_ABOUT THIS EXERCISE_: Only a number is expected here: the count of lines in the data that contain "Byte".

··· EXTRACTED ENTRIES ···

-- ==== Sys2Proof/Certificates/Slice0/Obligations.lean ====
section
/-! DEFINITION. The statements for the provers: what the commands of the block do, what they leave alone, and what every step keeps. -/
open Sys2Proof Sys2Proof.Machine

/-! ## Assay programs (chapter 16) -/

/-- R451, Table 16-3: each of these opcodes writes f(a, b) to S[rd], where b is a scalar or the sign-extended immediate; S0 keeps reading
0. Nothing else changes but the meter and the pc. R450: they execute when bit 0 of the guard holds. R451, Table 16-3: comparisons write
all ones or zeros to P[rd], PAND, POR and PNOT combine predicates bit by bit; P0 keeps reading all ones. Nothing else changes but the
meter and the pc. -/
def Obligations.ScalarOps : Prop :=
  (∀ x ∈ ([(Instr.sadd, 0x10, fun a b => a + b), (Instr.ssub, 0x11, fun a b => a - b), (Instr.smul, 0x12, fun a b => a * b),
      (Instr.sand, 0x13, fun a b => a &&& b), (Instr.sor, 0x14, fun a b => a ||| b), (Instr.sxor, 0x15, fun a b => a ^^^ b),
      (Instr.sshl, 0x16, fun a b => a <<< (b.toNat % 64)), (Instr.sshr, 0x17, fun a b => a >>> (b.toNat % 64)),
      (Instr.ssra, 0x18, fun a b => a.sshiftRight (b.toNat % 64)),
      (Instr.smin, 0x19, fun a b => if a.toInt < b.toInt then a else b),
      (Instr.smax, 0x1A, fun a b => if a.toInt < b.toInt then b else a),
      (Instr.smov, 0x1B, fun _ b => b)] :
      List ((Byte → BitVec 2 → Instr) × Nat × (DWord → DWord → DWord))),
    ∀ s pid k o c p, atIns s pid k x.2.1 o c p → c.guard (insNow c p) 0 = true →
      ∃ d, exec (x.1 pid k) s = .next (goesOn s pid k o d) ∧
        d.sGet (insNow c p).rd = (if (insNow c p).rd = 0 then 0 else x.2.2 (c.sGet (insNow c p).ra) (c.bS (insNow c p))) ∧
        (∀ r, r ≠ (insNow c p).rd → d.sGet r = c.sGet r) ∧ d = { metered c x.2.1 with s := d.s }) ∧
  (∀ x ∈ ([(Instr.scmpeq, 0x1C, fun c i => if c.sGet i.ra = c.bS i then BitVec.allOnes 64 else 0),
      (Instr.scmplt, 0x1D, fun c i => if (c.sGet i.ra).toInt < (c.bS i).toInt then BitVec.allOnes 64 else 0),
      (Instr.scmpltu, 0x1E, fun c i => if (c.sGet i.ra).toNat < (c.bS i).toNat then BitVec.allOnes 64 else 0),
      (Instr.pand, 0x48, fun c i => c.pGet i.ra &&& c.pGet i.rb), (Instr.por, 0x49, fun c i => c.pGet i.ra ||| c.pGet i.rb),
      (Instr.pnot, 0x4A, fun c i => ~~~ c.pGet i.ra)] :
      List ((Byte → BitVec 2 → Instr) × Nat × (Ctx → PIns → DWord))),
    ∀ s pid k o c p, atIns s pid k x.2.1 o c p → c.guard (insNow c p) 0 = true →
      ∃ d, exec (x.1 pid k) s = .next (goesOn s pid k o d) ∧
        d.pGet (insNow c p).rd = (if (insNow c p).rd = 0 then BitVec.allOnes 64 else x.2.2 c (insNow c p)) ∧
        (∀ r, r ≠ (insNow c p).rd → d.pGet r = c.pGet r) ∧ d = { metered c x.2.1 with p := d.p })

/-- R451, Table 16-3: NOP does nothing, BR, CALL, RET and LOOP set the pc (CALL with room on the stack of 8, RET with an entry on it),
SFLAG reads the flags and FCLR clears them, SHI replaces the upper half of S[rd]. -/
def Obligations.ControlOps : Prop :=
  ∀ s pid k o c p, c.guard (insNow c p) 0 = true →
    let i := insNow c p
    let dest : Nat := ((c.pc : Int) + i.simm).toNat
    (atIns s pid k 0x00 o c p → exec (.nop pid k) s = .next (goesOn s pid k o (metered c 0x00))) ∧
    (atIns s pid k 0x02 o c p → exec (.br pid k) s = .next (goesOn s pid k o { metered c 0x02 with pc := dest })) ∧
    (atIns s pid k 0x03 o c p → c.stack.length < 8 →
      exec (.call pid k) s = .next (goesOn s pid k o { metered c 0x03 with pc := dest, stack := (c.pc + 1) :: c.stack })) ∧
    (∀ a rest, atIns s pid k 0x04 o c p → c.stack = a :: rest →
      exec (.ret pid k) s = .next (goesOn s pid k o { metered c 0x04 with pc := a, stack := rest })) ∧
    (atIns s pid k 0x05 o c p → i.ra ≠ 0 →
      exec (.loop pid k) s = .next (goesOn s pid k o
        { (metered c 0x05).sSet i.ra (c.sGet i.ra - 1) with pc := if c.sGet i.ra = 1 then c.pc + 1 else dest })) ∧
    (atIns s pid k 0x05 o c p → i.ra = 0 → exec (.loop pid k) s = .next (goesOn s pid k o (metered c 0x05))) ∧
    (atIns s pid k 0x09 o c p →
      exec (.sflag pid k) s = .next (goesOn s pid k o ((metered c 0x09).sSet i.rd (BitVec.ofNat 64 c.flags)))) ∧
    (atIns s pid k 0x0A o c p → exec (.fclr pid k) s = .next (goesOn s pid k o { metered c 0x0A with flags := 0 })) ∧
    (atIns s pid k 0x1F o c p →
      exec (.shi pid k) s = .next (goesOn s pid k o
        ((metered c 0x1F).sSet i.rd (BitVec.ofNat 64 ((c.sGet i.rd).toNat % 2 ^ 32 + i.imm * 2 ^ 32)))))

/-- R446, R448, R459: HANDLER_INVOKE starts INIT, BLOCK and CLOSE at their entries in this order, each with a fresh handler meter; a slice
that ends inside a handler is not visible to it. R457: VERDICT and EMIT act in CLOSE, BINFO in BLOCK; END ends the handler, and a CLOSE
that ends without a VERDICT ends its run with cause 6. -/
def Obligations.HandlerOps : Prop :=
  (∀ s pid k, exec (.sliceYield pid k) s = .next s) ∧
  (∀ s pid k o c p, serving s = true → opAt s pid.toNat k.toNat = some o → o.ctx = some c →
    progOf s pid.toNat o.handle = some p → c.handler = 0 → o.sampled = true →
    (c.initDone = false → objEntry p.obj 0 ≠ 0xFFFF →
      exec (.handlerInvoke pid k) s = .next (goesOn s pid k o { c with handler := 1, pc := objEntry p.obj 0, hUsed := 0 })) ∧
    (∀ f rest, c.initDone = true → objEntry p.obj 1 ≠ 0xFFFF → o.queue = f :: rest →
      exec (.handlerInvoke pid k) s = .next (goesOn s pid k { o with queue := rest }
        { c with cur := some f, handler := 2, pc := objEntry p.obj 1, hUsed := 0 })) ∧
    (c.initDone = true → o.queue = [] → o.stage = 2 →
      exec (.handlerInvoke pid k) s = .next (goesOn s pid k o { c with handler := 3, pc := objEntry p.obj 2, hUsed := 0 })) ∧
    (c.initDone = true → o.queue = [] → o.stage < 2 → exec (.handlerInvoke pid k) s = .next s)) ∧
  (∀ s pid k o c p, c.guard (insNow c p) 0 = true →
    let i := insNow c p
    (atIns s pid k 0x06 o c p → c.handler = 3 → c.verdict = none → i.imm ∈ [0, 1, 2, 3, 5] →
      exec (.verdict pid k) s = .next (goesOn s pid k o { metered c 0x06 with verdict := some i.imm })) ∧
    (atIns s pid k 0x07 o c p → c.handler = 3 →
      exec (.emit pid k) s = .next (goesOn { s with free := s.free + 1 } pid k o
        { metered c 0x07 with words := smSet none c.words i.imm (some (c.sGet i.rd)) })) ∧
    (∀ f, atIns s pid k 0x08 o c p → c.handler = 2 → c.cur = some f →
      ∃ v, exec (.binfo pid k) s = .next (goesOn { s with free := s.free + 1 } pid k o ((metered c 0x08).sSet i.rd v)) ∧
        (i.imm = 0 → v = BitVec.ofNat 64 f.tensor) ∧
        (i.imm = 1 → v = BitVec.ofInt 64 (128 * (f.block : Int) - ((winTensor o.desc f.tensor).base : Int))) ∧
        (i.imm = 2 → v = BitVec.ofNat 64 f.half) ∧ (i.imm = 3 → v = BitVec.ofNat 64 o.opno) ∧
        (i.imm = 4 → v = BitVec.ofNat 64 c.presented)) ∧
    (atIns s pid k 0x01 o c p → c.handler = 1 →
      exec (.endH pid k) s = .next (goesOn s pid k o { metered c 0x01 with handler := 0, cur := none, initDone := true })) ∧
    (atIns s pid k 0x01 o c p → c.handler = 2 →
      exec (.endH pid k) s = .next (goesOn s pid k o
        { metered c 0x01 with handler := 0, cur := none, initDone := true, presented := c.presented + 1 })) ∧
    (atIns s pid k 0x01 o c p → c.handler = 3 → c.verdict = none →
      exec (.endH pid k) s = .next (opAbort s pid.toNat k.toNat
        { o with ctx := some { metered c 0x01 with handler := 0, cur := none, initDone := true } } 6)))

···

_EXERCISE OUTPUT_: 2